#### Stored data entries:
== Segment start ==
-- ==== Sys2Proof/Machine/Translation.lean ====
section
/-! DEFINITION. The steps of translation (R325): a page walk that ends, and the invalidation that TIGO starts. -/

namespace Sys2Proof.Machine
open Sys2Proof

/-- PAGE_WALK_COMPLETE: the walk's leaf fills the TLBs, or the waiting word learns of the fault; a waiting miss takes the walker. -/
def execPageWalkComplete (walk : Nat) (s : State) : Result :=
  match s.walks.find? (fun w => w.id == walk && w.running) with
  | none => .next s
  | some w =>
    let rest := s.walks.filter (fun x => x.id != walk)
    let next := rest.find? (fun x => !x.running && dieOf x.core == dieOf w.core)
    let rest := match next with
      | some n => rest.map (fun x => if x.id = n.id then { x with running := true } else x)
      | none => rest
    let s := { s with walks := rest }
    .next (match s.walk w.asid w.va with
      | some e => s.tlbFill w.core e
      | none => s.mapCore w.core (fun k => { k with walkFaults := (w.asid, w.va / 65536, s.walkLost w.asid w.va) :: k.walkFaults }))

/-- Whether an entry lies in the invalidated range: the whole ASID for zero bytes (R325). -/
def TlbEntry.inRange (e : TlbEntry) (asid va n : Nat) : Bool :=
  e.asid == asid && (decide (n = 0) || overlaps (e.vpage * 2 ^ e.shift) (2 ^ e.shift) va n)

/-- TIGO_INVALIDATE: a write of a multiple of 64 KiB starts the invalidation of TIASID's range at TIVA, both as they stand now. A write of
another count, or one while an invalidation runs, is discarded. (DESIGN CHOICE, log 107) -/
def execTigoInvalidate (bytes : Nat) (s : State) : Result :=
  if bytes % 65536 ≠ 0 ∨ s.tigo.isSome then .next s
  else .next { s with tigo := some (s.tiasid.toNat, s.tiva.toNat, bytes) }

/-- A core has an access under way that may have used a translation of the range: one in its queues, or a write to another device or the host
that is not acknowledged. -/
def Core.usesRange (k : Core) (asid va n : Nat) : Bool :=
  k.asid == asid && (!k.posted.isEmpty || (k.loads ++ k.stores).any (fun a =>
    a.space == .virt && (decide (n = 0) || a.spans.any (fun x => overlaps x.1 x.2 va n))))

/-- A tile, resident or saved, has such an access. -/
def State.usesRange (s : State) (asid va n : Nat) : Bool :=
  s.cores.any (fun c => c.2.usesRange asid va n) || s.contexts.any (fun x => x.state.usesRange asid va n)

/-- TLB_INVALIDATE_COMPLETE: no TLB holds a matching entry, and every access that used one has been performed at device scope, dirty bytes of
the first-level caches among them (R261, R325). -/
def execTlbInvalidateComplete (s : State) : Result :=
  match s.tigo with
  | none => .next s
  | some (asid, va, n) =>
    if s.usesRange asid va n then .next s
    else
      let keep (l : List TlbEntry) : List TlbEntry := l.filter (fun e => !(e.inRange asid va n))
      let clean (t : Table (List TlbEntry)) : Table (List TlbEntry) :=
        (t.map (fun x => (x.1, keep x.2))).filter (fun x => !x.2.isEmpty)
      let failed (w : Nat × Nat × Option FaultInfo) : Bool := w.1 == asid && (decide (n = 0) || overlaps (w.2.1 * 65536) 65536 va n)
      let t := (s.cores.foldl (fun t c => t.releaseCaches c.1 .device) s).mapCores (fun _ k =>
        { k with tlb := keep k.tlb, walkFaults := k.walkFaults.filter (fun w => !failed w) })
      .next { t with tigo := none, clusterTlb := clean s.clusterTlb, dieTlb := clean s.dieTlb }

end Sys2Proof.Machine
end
== Segment end ==
== Segment start ==
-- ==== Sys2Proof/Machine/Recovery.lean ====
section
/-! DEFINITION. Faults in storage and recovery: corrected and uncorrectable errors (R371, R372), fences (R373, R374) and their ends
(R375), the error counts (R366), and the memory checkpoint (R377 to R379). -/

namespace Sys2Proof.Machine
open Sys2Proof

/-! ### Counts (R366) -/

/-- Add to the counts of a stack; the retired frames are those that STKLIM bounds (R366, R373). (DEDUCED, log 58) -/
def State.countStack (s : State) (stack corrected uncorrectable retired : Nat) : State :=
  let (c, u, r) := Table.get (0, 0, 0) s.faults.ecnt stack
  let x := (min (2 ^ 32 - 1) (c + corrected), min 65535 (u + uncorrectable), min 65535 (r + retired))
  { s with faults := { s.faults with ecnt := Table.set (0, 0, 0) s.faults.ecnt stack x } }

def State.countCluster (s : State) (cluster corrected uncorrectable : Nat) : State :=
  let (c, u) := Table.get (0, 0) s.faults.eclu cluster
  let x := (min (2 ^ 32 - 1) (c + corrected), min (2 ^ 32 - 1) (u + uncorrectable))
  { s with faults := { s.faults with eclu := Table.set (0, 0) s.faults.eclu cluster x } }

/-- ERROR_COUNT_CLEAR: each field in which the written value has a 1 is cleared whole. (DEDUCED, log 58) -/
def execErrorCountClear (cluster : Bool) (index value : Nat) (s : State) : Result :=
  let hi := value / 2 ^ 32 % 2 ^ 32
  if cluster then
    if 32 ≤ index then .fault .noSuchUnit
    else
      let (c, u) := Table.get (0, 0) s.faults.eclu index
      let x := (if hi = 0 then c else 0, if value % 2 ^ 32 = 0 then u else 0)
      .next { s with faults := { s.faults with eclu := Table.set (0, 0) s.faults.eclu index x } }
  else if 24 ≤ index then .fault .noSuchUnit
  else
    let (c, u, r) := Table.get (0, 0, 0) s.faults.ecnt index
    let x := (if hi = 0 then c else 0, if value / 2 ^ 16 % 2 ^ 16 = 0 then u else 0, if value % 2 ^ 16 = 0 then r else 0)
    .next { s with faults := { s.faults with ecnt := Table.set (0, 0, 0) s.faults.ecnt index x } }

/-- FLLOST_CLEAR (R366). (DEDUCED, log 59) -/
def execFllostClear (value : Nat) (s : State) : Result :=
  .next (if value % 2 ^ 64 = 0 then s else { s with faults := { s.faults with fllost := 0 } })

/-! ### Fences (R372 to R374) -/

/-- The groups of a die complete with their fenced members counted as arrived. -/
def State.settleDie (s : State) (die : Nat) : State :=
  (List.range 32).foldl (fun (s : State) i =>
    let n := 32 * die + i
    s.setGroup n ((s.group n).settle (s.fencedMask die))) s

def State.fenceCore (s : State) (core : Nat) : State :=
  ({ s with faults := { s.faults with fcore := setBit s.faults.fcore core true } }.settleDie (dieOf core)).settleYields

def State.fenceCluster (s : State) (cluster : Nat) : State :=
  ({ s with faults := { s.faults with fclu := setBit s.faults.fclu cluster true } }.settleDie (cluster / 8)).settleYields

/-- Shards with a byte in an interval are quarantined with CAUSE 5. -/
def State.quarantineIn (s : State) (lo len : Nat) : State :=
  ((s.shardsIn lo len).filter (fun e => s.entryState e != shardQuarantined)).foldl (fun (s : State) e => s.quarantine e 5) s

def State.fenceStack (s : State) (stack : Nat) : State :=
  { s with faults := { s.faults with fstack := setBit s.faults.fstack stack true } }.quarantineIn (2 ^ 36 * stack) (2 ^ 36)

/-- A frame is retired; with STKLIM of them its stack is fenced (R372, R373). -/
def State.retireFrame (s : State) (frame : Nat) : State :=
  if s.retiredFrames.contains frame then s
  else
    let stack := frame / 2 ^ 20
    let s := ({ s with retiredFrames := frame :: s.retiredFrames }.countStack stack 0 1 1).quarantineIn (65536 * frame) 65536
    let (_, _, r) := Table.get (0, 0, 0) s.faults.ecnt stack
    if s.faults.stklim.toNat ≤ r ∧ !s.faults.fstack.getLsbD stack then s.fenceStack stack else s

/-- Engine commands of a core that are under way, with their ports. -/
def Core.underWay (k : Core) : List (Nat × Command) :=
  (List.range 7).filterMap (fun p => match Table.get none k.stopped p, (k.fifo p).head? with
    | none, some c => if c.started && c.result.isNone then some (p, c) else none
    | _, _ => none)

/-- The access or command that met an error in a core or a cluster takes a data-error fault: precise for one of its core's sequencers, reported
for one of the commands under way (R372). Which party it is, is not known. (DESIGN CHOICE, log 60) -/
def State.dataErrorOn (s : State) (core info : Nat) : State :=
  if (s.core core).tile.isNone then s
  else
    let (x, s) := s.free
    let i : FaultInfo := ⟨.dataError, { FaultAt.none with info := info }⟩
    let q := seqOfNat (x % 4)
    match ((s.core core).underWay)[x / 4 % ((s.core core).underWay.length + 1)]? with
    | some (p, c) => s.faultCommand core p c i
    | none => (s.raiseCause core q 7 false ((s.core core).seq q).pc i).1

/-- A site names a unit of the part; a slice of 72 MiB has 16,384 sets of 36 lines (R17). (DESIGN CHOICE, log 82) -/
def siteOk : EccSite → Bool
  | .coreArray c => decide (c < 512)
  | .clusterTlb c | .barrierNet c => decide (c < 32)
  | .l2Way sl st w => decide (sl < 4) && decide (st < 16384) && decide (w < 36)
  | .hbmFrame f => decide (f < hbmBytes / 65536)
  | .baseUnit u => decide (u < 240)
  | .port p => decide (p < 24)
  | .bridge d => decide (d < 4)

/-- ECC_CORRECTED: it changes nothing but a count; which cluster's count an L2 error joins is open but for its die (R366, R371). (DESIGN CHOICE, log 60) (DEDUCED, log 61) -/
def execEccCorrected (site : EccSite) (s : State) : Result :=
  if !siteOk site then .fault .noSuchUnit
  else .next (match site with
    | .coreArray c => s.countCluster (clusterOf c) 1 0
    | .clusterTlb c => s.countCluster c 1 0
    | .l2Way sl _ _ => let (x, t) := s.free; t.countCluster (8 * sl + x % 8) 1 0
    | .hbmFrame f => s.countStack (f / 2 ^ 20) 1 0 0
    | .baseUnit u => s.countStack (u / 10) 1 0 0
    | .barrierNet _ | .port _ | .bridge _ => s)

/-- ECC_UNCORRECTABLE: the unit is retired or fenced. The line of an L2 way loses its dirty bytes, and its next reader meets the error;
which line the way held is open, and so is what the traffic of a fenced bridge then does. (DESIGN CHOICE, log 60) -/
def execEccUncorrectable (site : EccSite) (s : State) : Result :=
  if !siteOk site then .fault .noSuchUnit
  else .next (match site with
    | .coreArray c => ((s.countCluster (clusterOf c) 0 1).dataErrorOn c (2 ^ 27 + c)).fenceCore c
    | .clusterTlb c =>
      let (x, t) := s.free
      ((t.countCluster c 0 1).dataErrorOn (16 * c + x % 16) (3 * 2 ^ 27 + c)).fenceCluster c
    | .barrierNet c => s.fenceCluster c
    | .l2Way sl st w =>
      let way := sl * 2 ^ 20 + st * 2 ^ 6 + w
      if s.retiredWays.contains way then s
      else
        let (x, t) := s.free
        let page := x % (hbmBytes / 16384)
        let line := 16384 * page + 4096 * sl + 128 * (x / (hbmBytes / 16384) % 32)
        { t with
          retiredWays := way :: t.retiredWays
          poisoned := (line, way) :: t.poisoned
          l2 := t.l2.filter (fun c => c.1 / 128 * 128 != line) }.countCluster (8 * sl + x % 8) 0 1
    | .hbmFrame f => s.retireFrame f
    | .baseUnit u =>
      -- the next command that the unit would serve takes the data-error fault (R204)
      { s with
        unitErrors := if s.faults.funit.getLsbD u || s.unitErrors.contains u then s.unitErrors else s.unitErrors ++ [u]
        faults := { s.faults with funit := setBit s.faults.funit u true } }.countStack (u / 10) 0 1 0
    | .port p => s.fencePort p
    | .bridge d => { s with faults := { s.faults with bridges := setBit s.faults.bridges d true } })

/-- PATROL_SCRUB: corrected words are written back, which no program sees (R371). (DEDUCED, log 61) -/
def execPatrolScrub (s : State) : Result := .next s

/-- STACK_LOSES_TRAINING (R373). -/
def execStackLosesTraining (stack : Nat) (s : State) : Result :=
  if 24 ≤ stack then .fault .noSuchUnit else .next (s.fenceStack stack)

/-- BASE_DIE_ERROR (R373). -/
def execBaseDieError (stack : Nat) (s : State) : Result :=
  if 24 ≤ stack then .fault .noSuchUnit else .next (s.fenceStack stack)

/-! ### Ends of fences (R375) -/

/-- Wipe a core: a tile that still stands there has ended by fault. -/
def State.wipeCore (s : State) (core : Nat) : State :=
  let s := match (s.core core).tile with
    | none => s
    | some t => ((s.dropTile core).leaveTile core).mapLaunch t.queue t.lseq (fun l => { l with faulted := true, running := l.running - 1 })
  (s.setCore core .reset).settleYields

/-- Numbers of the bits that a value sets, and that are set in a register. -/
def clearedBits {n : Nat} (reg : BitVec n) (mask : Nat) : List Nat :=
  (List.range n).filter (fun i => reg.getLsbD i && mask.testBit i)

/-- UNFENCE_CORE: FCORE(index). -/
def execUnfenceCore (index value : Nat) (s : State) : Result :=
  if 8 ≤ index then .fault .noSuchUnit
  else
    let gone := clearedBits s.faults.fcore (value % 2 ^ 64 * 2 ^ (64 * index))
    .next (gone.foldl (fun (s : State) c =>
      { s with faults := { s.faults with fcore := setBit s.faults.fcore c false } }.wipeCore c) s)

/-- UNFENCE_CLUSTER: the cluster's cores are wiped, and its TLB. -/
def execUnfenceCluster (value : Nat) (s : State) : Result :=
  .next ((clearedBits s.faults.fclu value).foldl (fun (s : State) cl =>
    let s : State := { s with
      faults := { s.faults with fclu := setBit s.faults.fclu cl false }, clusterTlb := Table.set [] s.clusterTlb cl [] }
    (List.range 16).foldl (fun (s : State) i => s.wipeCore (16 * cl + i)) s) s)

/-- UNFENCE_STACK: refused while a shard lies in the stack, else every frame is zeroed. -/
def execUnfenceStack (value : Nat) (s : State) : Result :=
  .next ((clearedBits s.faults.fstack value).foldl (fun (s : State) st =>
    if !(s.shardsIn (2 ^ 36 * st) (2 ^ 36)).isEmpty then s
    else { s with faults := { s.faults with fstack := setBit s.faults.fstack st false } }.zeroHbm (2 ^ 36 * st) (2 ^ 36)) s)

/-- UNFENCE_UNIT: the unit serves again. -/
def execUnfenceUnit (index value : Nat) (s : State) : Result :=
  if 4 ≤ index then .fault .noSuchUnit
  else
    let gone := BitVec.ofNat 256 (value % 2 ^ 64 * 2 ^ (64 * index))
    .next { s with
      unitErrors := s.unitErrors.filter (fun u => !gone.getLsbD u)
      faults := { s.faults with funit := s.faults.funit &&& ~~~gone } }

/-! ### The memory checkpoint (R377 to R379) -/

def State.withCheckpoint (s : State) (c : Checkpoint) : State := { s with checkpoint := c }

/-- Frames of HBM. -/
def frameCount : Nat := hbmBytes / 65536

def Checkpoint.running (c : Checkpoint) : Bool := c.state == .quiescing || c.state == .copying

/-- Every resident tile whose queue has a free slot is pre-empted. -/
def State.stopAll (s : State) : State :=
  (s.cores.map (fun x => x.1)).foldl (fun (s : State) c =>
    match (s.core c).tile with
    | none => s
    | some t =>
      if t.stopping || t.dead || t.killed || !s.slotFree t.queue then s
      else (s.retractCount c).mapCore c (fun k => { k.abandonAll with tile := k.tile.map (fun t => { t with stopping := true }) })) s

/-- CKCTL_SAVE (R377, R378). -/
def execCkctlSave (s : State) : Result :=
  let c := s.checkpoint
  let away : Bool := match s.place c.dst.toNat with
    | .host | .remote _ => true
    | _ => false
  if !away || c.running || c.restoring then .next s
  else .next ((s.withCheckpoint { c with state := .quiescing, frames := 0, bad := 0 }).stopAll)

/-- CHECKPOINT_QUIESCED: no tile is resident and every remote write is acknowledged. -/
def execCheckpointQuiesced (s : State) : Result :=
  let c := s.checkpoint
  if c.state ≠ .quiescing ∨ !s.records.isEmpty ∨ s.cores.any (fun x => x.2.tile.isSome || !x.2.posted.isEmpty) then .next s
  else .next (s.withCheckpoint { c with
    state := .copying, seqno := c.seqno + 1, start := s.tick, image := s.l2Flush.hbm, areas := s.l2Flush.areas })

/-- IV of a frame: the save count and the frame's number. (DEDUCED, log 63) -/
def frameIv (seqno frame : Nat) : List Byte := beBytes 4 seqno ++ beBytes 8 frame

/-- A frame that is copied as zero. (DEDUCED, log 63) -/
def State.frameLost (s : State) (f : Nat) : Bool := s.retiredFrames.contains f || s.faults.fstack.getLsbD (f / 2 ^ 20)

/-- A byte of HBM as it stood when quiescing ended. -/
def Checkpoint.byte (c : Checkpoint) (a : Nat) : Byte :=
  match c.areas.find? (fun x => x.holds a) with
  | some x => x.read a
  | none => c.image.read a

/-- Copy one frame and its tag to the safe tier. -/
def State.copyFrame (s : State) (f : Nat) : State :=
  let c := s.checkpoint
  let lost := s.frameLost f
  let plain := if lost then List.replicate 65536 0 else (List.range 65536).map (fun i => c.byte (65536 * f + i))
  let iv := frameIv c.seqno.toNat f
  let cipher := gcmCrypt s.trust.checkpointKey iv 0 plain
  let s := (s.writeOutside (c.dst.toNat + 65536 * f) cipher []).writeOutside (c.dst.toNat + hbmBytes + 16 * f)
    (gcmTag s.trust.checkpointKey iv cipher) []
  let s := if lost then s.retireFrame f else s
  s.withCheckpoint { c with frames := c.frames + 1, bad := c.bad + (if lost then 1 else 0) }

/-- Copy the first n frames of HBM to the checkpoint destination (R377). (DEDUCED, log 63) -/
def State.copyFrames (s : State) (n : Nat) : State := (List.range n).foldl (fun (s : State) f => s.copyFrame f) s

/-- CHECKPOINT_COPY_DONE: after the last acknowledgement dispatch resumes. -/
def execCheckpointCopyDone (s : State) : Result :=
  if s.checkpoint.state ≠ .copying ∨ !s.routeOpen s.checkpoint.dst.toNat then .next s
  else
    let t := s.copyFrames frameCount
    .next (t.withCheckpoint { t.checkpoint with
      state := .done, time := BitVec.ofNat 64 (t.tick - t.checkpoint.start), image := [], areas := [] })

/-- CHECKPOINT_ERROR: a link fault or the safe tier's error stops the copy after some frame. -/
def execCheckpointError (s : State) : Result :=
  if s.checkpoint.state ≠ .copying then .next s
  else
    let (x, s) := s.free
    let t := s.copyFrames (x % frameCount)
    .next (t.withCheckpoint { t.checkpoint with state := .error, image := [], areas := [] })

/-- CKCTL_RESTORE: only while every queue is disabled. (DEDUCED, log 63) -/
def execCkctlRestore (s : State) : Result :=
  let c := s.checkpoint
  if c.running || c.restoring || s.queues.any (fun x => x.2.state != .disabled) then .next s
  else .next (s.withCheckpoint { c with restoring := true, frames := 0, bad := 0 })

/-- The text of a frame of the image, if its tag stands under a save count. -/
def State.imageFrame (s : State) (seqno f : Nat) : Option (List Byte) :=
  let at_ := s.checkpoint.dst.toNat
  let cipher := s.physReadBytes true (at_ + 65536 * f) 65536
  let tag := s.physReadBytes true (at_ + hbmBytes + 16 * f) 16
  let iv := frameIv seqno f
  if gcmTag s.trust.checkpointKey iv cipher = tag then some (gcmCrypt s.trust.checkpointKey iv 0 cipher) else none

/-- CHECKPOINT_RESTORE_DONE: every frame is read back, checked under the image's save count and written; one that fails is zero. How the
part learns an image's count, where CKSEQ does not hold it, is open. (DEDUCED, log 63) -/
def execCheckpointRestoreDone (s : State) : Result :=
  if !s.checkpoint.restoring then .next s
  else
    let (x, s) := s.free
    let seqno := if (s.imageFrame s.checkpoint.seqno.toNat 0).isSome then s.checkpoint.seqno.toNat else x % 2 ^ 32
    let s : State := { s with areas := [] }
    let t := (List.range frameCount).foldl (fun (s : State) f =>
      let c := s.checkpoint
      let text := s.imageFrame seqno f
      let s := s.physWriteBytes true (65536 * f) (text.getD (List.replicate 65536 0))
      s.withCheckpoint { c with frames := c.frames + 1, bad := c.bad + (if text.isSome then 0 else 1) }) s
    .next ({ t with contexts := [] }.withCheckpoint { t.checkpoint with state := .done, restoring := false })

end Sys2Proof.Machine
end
== Segment end ==
#### EXERCISE INSTRUCTIONS:
Across the data above, how many lines contain "FaultInfo"? Reply with a bare number.

#### ANSWER SECTION:
2